在第二个查询中,您将从第一个表中获取与电子邮件条件(有一个)对应的行,以及与另一个表中的第二个条件对应的行数,其中有0个。
#1
1
When converting a subquery to a LEFT JOIN, the correlated WHERE conditions in the subquery go to the ON clause of the join, not to the WHERE clause:
当将子查询转换为左连接时,子查询中的相关WHERE条件将转到连接的ON子句,而不是WHERE子句:
SELECT e.individual_ref, count(a.attr_Code_ref)
FROM email e
LEFT JOIN
attribute a
ON a.individual_ref = e.individual_Ref
AND a.attr_code_Ref = 4119
WHERE e.email_Address = 'example.email@adomain.net'
GROUP BY
e.individual_ref
#2
3
the following part causes the join to alter:
以下部分导致连接发生改变:
from email e left join attribute a on e.individual_Ref = a.individual_ref
where e.email_Address = 'example.email@adomain.net'
and a.attr_code_Ref = 4119
By placing a where clause on the a.attr_code you have turned the left join into an inner join e.g. where no attribute record exists, it returns null, which fails the where clause. (since a.attr_code_ref can't be 4119, there was no record.)

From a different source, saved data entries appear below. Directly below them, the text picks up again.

theorem witness_HandedGroupsEnterOrWait :
    (handing someNotice busy).path.map = some map ∧ (handing someNotice busy).path.handed = [someNotice]
      ∧ (handing someNotice busy).path.waiters = [] ∧ (handing someNotice busy).path.entering = []
      ∧ (handing someNotice busy).path.queue.length < 8 ∧ (handing someNotice busy).path.portBusy = true
      ∧ DropsNotice { busy with path := { busy.path with allocated := 63 } } someNotice ∧ ¬DropsNotice busy someWords
      ∧ served.path.portBusy = false ∧ served.path.queue = [] ∧ served.path.access = none
      ∧ groupEntries served map someWords = .write 0x8000 1 .plain :: [.write 0x8004 2 .plain, .write 0x8008 3 .plain]
      ∧ 8 ≤ (handing someNotice (jammed served)).path.queue.length
      ∧ (noticeWaits 62).path.waiters = someNotice :: [] ∧ Settled (noticeWaits 62) ∧ (noticeWaits 62).path.waiters ≠ [] :=
  ⟨rfl, rfl, rfl, rfl, by decide, rfl, ⟨_, rfl, by decide⟩, (fun h => by obtain ⟨_, h, _⟩ := h; cases h), rfl, rfl, rfl, rfl,
    by decide, rfl, rfl, by decide⟩

theorem test_a_handed_group_enters_at_once_or_waits :
    (handing someNotice busy).entered.path.queue.length = 5 ∧ (handing someWords busy).entered.path.queue.length = 3
      ∧ (handing someWords served).entered.path.queue.length = 2
      ∧ Memory.read (handing someWords served).entered.mem 0x8000 = 1
      ∧ (handing someWords (jammed served)).entered.path.waiters = [someWords]
      ∧ (handing someNotice { busy with path := { busy.path with allocated := 63 } }).entered.path.dropped = 1
      ∧ (after (.absorbedWrite 0x1010 0xF 7) busy).path.queue.length = 5 := by decide +kernel

theorem test_the_64th_notice_is_dropped :
    (after .groupEntersQueue (noticeWaits 62)).path.queue.length = 5
      ∧ (after .groupEntersQueue (noticeWaits 63)).path.queue.length = 0
      ∧ (after .groupEntersQueue (noticeWaits 63)).path.dropped = 1 := by decide

theorem test_a_waiting_group_enters_as_the_port_and_a_tick_let_it :
    (after .memoryPortGrant (noticeWaits 0)).path.waiters = [] ∧ (noticeWaits 0).waitersEnter.path.queue.length = 5
      ∧ (after .memoryPortGrant (handing someWords (jammed served)).entered).path.queue.length = 8 := by decide +kernel

theorem test_the_orders_of_one_moment :
    (List.range 6).map (fun k => interleave (fun a b => a % 2 == b % 2) k [1, 2, 3])
      = [[1, 2, 3], [2, 1, 3], [1, 2, 3], [1, 3, 2], [1, 3, 2], [1, 3, 2]] := by decide

/-- Indices with 63 notices, 15 frames in, and OUTBOUND empty. -/
def rings : State := { served with path := { served.path with
  published := 63, inboundWritten := 15, dropped := 2 } }

theorem witness_RingIndicesAreJudgedByTheirRing_consumers :
    Serving rings map ∧ PortIdle rings ∧ classify map 0x1204 = .noticeConsumer
      ∧ ((63 : Word).toNat < 64 ∧ ((63 : Word).toNat + 64 - rings.path.noticeConsumer) % 64
          ≤ (rings.path.published + 64 - rings.path.noticeConsumer) % 64)
      ∧ (63 : Word).toNat ≠ rings.path.noticeConsumer ∧ 0 < rings.path.dropped
      ∧ ¬((64 : Word).toNat < 64) ∧ classify map 0x1684 = .inboundConsumer
      ∧ ((15 : Word).toNat < 16 ∧ ((15 : Word).toNat + 16 - rings.path.inboundConsumer) % 16
          ≤ (rings.path.inboundWritten + 16 - rings.path.inboundConsumer) % 16)
      ∧ ¬((16 : Word).toNat < 16) :=
  ⟨⟨rfl, rfl, rfl, rfl, rfl⟩, fun _ => ⟨rfl, rfl, rfl⟩, by decide⟩

theorem test_consumer_writes_at_the_bounds :
    Leaves (.consumerIndexWrite 0x1204 63) rings (fun t => t.path.noticeConsumer = 63)
      ∧ Leaves (.consumerIndexWrite 0x1204 64) rings (fun t => t.path.noticeConsumer = 0)
      ∧ Leaves (.consumerIndexWrite 0x1684 15) rings (fun t => t.path.inboundConsumer = 15)
      ∧ Leaves (.consumerIndexWrite 0x1684 16) rings (fun t => t.path.handed.length = 1) := by
  refine ⟨?_, ?_, ?_, ?_⟩ <;> exact ⟨_, rfl, by decide +kernel⟩

theorem witness_RingIndicesAreJudgedByTheirRing_producer :
    Serving served map ∧ PortIdle served ∧ classify map 0x1B00 = .outboundProducer
      ∧ ((15 : Word).toNat < 16 ∧ ((15 : Word).toNat + 16 - served.path.outboundProducer) % 16
          ≤ ((served.path.outboundWritten + 15) % 16 + 16 - served.path.outboundProducer) % 16)
      ∧ ¬((16 : Word).toNat < 16) := ⟨serving, idle_port, by decide⟩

把where子句放在a上。attr_code您已经将左连接转换为内部连接,例如,如果不存在属性记录,则返回null,这将导致where子句失败。(因为一个。attr_code_ref不能是4119,没有记录)
You would need to allow a.attr_code_ref = 4199 or a.attr_code_ref is null
你需要允许a。attr_code_ref = 4199或a。attr_code_ref为空
#3
1
Change the first one in:
改变第一个:
select e.individual_ref, count(a.attr_Code_ref)
from email e left join attribute a on e.individual_Ref = a.individual_ref
where e.email_Address = 'example.email@adomain.net'
and (a.attr_code_Ref = 4119 or a.individual_ref is null)
group by e.individual_ref
and you get the same results
结果是一样的
#4
0
In the first query, you are joining the two tables and looking for any rows that correspond to both your conditions - there are none.
在第一个查询中,您将连接两个表,并查找与您的条件相对应的任何行——没有。
In the second query, you are getting the rows from the first table the correspond to the email condition (there is one), and the number of rows that correspond to your second condition from the other table, there are 0 of those.
在第二个查询中,您将从第一个表中获取与电子邮件条件(有一个)对应的行,以及与另一个表中的第二个条件对应的行数,其中有0个。